The narrator of Tibor Fischer’s eighth novel, My Bags Are Big, is a walking anachronism. Dan is “an old school crypto geezer” who hails from south London and lives in Dubai, where he drives an old Citroën and wears a Mickey Mouse watch given to him by his father in the 1970s. He’s done well for himself – the bags of the title are a slang term for a cryptocurrency wallet – though it didn’t happen overnight. “Get rich quick? It was very much a get slightly comfortable slowly deal.” His adopted city, he tells us, is “a cross between Las Vegas, an airport departure lounge and a pirate bay”, and a magnet for low-status westerners looking to reinvent themselves: “Assistant masseurs at second division football clubs. Taxi drivers. Linen porters. Nail technicians. Dog groomers. Life coaches. They’re all through the pearly gates, here in Dubai.”
Dan himself is one such individual. Having just turned 60, he relates his journey from Catford to Dubai, via a calamitous career in sports management, a doomed love affair with a quantum physicist, and several brief encounters with David Bowie. In the 80s he won a vindaloo-eating contest and had a Monty Python-esque run-in with some Maoist student revolutionaries. The novel is populated by amusing oddballs, including one character who belongs to an international bollard appreciation society, and another who superstitiously smears caviar on to a lottery ticket in the hope of “giving it a taste of wealth”.
There’s a thin plot, centring on the shenanigans of expat wheeler-dealers, but it’s the narrative voice that drives the novel. Dan is a sleazy, irreverent raconteur who revels in off-key, sardonic hyperbole, whether exalting the Emirati criminal justice system (“What have human rights actually done for you? Lately?”) or channelling the can-do rhetoric of self-help (“sitting on your backside, waiting for the lobster thermidor to fly into your mouth, doesn’t get you very far”). The blithely abbreviated “and” in a passing reference to “war ’n’ starvation” pretty much sums him up.

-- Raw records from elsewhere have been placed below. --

/-- The fate of a part of a load. A `rnd.get` of an invalid record faults (R321). -/
def State.partFate (s : State) (q : Req) (p : Part) : Fate :=
  match p.place with
  | .home pa =>
    match s.fate q.ctx p.gen pa p.n true, q.dst with
    | .serve, .roundGet _ _ _ => (match s.regionAt pa with
      | .valid _ => .serve
      | _ => .bad 0x06)
    | f, _ => f
  | .scratch t o => s.scratchFate t o p.n true
  | .remote _ _ => .serve

/-! ## Rejections -/

/-- A part changed. -/
def State.modPart (s : State) (id ix : Nat) (f : Part → Part) : State :=
  { s with reqs := amod s.reqs id fun q => { q with
      parts := (List.range q.parts.length).filterMap fun i => q.parts[i]?.map fun p => if i = ix then f p else p } }

/-- A part served. -/
def State.fillPart (s : State) (id ix : Nat) (bytes : List Byte) : State := s.modPart id ix fun p => { p with value := some bytes }

/-- The element of a producer that a message answers takes its value. -/
def State.answer (s : State) (r : Option (Nat × Nat)) (bytes : List Byte) : State :=
  match r with
  | some (id, ix) => s.fillPart id ix bytes
  | none => s

/-- The rejected part of lowest lane. -/
def Req.worst (q : Req) : Option Part :=
  (q.parts.filter fun p => p.reject.isSome).foldl (fun acc p => match acc with
    | none => some p
    | some b => if p.lane < b.lane then some p else some b) none

/-- The fetch of code from another package has faulted: the S word, or the lane instruction of the sub-gang that stands there. -/
def State.fetchFault (s : State) (w : Who) (va : DWord) (code : BitVec 8) : State :=
  let pc := w32 ((va.toNat - w.lrec.lbase.toNat) / 12)
  match w.g.slices.findSome? fun x => x.2.head?.bind fun r => if r.pc = pc && va ≠ w.g.spc then some r.depth else none with
  | some d =>
    let slices := w.g.gang pc d
    match s.laneTrap { who := w, pc := pc, depth := d, slices := slices, lanes := w.g.gangLanes slices, act := [] } code 0 va with
    | .next t => t
    | _ => s
  | none => s.takeCause w.gid { code := code, pc := w.g.spc, addr := va } true

/-- A load of which every part is served or rejected, and some part rejected for another cause than its generation, faults (R144,
R237): the lowest lane's cause is taken and the destination is as R144 and R237 leave it. -/
def State.verdict (s : State) (id : Nat) : State :=
  match aget s.reqs id with
  | none => s
  | some q =>
    if q.faulted || q.atomic || !q.parts.all Part.settled || q.parts.any (fun p => p.reject = some 0x07) then s
    else match q.worst with
      | none => s
      | some p =>
        let code := p.reject.getD 0
        match q.dst with
        | .record => s
        | .none =>
          (match s.who q.gid with
           | some w => { s with reqs := adel s.reqs id }.fetchFault w q.pc code
           | none => { s with reqs := adel s.reqs id })
        | _ =>
          let dm := match aget s.groups q.gid with
            | some g => g.trap.donemask
            | none => 0
          let s1 := { (s.faultDst q.gid q.dst) with reqs := aset s.reqs id { q with faulted := true } }
          s1.takeLate q.gid { code := code, lane := q.lane, late := true, pc := q.pc, lpc := q.lpc, addr := p.ea, donemask := dm }

/-- A part of a load was rejected by cause `code`. -/
def State.refusePart (s : State) (id ix : Nat) (code : BitVec 8) : State :=
  (s.modPart id ix fun p => { p with reject := some code, sent := none }).verdict id

/-- Reads of ECC words write corrections back (R398). -/
def State.eccTouch (s : State) (pa n : Nat) : State :=
  (List.range (n / 32 + 2)).foldl (fun st i => if 32 * (pa / 32 + i) < pa + n then st.eccServe (32 * (pa / 32 + i)) else st) s

/-- A home's read that met poison writes an uncorrectable word back poisoned (R398). -/
def State.touchFor (s : State) (place : Place) (n : Nat) (code : BitVec 8) : State :=
  match place with
  | .home pa => if code = 0x09 then s.eccTouch pa n else s
  | _ => s

/-- A home of this package rejects a part of a load by cause `code`; a world fault is counted here (R50). -/
def State.rejectPart (s : State) (id ix : Nat) (code : BitVec 8) : State :=
  let s1 := match (aget s.reqs id).bind fun q => q.parts[ix]? with
    | some p => s.touchFor p.place p.n code
    | none => s
  (s1.noteWorld code).refusePart id ix code

/-- A part is rejected for its generation (R375): the core stops both streams of the group. -/
def State.stalePart (s : State) (id ix : Nat) (gid : Nat) : State :=
  (s.modPart id ix fun p => { p with reject := some 0x07, sent := none }).modGroup gid fun g => { g with staleWait := true }

/-- A message is rejected for its generation (R375). -/
def State.staleMsg (s : State) (id : Nat) : State :=
  match aget s.net id with
  | none => s
  | some m =>
    { s with net := aset s.net id { m with rejected := some 0x07, sentOut := false } }.modGroup m.gid fun g =>
      { g with staleWait := true, rejected := g.rejected ++ [id] }

/-- The message was an update of a barrier object (R290, R291). -/
def MsgKind.isBarrier : MsgKind → Bool
  | .barInit _ | .barArm _ | .barLanes _ | .barGroup _ _ | .barCredit _ _ => true
  | _ => false

/-- The message is an engine's credit or arrival (R257, R276, R334), or a lane transfer's credit (R248). -/
def MsgKind.isCredit : MsgKind → Bool
  | .barCredit _ _ | .barGroup _ (some _) => true
  | _ => false

/-- The command that an engine's credit or arrival belongs to: a copy, a batch or a collective command. -/
def MsgKind.engine : MsgKind → Option Nat
  | .barCredit _ i | .barGroup _ i => i
  | _ => none

/-- The copy with a fault recorded (R256): `key` is its place in the order of the elements. -/
def Copy.fault (c : Copy) (key cause : Nat) (addr : DWord) : Copy :=
  { c with faults := { key := key, cause := cause, pc := c.pc, addr := addr } :: c.faults }

/-- The collective command with a fault recorded after those it has (R334). -/
def Coll.fault (c : Coll) (key cause : Nat) (addr : DWord) : Coll :=
  { c with faults := c.faults ++ [{ key := key, cause := cause, pc := c.pc, addr := addr }] }

/-- A message was rejected by cause `code` (R144, R237, R290): a barrier update is dropped, a copy's credit is dropped and noted
in its copy or taken as a late fault of the lane (R257), a round instruction traps precisely, any other access stands rejected until it is repeated or given up. A write-back is dropped. -/
def State.refuseMsg (s : State) (id : Nat) (code : BitVec 8) : State :=
  match aget s.net id with
  | none => s
  | some m =>
    if m.gid = 0 then { s with net := adel s.net id }
    else match m.kind with
      | .roundReg _ _ _ _ | .roundArrive _ _ =>
        ({ s with net := adel s.net id }.modGroup m.gid Group.undoWord).takeCause m.gid
          { code := code, pc := m.pc, addr := m.ea } true
      | k =>
        if k.isCredit && k.engine.isNone then
          { s with net := adel s.net id }.takeLate m.gid (m.cause code m.gang)
        else if k.isCredit then
          { s with
            net := adel s.net id
            copies := amod s.copies (k.engine.getD 0) fun x => x.fault (2 ^ 64) 1 m.ea
            colls := amod s.colls (k.engine.getD 0) fun x => x.fault (2 ^ 64) 1 m.ea
            batches := amod s.batches (k.engine.getD 0) fun x => { x with
              faults := { key := id * 2 ^ 64, cause := 1, pc := x.pc, addr := m.ea } :: x.faults } }
        else if k.isBarrier then
          let dm := match aget s.groups m.gid with
            | some g => g.trap.donemask
            | none => 0
          let c := m.cause code dm
          ({ s with net := adel s.net id }.faultReq m).takeLate m.gid (if code = 0x01 then { c with addr := 0 } else c)
        else
          ({ s with net := aset s.net id { m with rejected := some code, sentOut := false } }.modGroup m.gid fun g =>
            { g with rejected := g.rejected ++ [id] }).msgVerdict m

Fischer is a companionable storyteller, even if the sheer relentlessness of his shtick evokes the strained jocularity of a cruise ship entertainer. Dan’s yarns are punctuated by catchphrases that feel like world-weary sighs. “It was a different era” – uttered no fewer than 22 times – is one; “You arrive unprepared” is another. Aphoristic pronouncements are backed up with bored citations: “Someone said so, somewhere, sometime.” A sense of incipient apathy comes through in occasional melancholic musings on ageing, the pettiness of divorce and the spectre of death. But these, too, are relatively unsentimental. “Either there’s a big plan, so I’ll be redirected somewhere, or there isn’t.”
Dan takes nothing seriously, least of all crypto: “I’m here for the loot and the laughs. It’s fun to throw a brick through a window. Revolutions don’t turn the world upside down … They change things a little.” We might say that he and his crypto brethren are an avatar for what’s left of social mobility in 21st-century Britain, but so earnest an interpretation would go against the spirit of this novel. More prosaically, Dan is a study in the stubborn immutability of character, best exemplified by his eccentric insistence on calling Jaffa Cakes “Jaffa biscuits”, despite the 1991 court ruling determining that they are indeed cakes.
In an ever-changing world, some people can be relied upon to remain fully themselves. Fischer, who is just a few years older than his narrator, made a literary splash in the 90s with novels including The Thought Gang, a surreal caper about a philosopher turned bank robber. Thirty years on, he has conceived another renegade chancer; the storytelling is zippier here, and the absurdism slightly dialled down, but the jaunty voice and cynical, compulsively wisecracking comic sensibility are unchanged. Perhaps the face on the dial of that Mickey Mouse timepiece is the author’s own. For Dan, at least, the watch holds meaning: “Not sure what entirely, but it says something. Cheap junk, granted. Well battered. But it works. Still in the game.”